There's no grid. There are no name tags. So if we go back into Chatforce, we can give that feedback. We can say, OK, great. This worked. Now let's add on an additional feature, such as the grid.
So if I say, please create a grid for me where the lines intersect every 50 pixels, Then I submit that feedback and then the human tester talks with the software engineer and they keep on generating the code over and over again and fixing the bugs. 1Then they ask for more feedback and we can keep on adding features that way.
Now, here's something that I created in 20 minutes. This is a version of Vigario where I gave 10 different pieces of feedback over and over again. Let's see what this looks like. There we go.

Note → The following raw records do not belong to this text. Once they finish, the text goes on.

-- ==== Sys2Proof/Machine/Constants.lean ====
section
/-! DEFINITION. The named constants of spec/00_scope.md R12 and the constant registers of spec/10_state.md R36. -/

namespace Sys2Proof.Machine

/-- `CHORUS_LO`: the binary32 nearest 0.005 s. -/
def CHORUS_LO : Word := 0x3BA3D70A#32
/-- `CHORUS_HI`: the binary32 nearest 0.03 s. -/
def CHORUS_HI : Word := 0x3CF5C28F#32
/-- `FLANGER_LO`: the binary32 nearest 0.001 s. -/
def FLANGER_LO : Word := 0x3A83126F#32
/-- `FLANGER_HI`: the binary32 nearest 0.005 s. -/
def FLANGER_HI : Word := 0x3BA3D70A#32

/-- Register ID (R36, R2): "KPCF" in ASCII, most significant byte first. -/
def idValue : Word := 0x4B504346#32
/-- Register VERSION (R36, R2): major 1, minor 0. -/
def versionValue : Word := 0x00010000#32

end Sys2Proof.Machine
end

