-- ==== Sys2Proof/Machine/Step.lean ====
section
/-! DEFINITION. One step of the machine: the host's next event (spec/70_reset_and_hazards.md R260, R263, R270). -/

namespace Sys2Proof.Machine

/-- The host's first event is taken: nothing while it issues none (R246, R261); reset (R260); a request, which is
decoded first (R234) and then executed, or answered ILLEGAL_COMMAND (R96). -/
def step (s : State) : Host.Outcome State Fault Refusal :=
  match s.port with
  | [] => .next s
  | .reset :: rest => .next (resetBlock { s with port := rest })
  | .request r :: rest =>
    match decode r with
    | .command i => exec i { s with port := rest }
    | .illegal _ => .next (rejectRequest { s with port := rest })

/-- The state in which the host issues the instruction word `w` next (notes/assumptions/1.md). -/
def State.withFetchWord (s : State) (nbits w : Nat) : State :=
  { s with port := .request (requestOfNat nbits w) :: s.port }

end Sys2Proof.Machine
end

We have a grid, we get to move a little bit faster thankfully, and oh look, there's an enemy character. Let's try and eat them, let's see what happens. And look, I ate them and I got much larger.

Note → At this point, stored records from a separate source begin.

-- ==== Sys2Proof/Laws/Encoding.lean ====
section
/-! SUPPORT. The fields of a command word that is put together from its fields. -/

namespace Sys2Proof

theorem cmdWord_toNat (opc arg : Byte) : (cmdWord opc arg).toNat = (opc.toNat * 2 ^ 8 + arg.toNat) * 2 ^ 16 := by
  have h : ∀ (n m : Nat) (x : BitVec n) (y : BitVec m), (x ++ y).toNat = x.toNat * 2 ^ m + y.toNat := by
    intro n m x y
    rw [BitVec.toNat_append, ← Nat.shiftLeft_add_eq_or_of_lt y.isLt, Nat.shiftLeft_eq]
  rw [cmdWord, h, h]
  simp

@[simp] theorem opcField_cmdWord (opc arg : Byte) : opcField (cmdWord opc arg) = opc := by
  apply BitVec.eq_of_toNat_eq
  have h1 := opc.isLt
  have h2 := arg.isLt
  simp only [opcField, BitVec.extractLsb'_toNat, cmdWord_toNat, Nat.shiftRight_eq_div_pow]
  omega

@[simp] theorem argField_cmdWord (opc arg : Byte) : argField (cmdWord opc arg) = arg := by
  apply BitVec.eq_of_toNat_eq
  have h1 := opc.isLt
  have h2 := arg.isLt
  simp only [argField, BitVec.extractLsb'_toNat, cmdWord_toNat, Nat.shiftRight_eq_div_pow]
  omega

@[simp] theorem rsvField_cmdWord (opc arg : Byte) : rsvField (cmdWord opc arg) = 0#16 := by
  apply BitVec.eq_of_toNat_eq
  simp only [rsvField, BitVec.extractLsb'_toNat, cmdWord_toNat, Nat.shiftRight_eq_div_pow]
  simp

/-- A command word is its three fields. -/
theorem cmdWord_fields (cmd : Word) (h : rsvField cmd = 0#16) : cmdWord (opcField cmd) (argField cmd) = cmd := by
  apply BitVec.eq_of_toNat_eq
  have h0 := congrArg BitVec.toNat h
  have h1 := cmd.isLt
  simp only [rsvField, BitVec.extractLsb'_toNat, Nat.shiftRight_eq_div_pow] at h0
  rw [cmdWord_toNat]
  simp only [opcField, argField, BitVec.extractLsb'_toNat, Nat.shiftRight_eq_div_pow]
  simp at h0
  omega

end Sys2Proof
end

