/-- What the refinement answers: the rounding of a lower bound, at a level where both bounds round alike or at the
last one. -/
theorem sinRefine_ends (neg : Bool) (t fuel n : Nat) :
    ∃ k, k ≤ fuel ∧ sinRefine neg t fuel n = rndRat neg (sinBelow (2 ^ k * n) t)
      ∧ (rndRat neg (sinBelow (2 ^ k * n) t) = rndRat neg (sinAbove (2 ^ k * n) t) ∨ k = fuel) := by
  induction fuel generalizing n with
  | zero => exact ⟨0, le_rfl, by rw [pow_zero, one_mul, sinRefine], .inr rfl⟩
  | succ fuel ih =>
    rw [sinRefine]
    split
    · next h => exact ⟨0, Nat.zero_le _, by rw [pow_zero, one_mul], .inl (by rwa [pow_zero, one_mul])⟩
    · obtain ⟨k, hk, h1, h2⟩ := ih (2 * n)
      have he : 2 ^ k * (2 * n) = 2 ^ (k + 1) * n := by ring
      rw [he] at h1 h2
      exact ⟨k + 1, by omega, h1, h2.imp id (by omega)⟩

end Sys2Proof.Machine
end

So this took me 20 minutes to create, it costed me $2 to create, and I was able to create a fully functioning game. Isn't that neat?
So if you are interested in perhaps building your own workforce, please speak to either myself, I'm Robert, or my two co-founders here, Maisha and Peter, if you guys can stand. Yeah, so during the networking session, feel free to speak to us if you're interested in building your own workforce.
We plan on also releasing a marketplace feature so that if you want to create your own workforce for your use case and then sell it on a marketplace to not just people, but even businesses and make some money, please speak to us at the end of the event.
And that's it. Thanks for listening.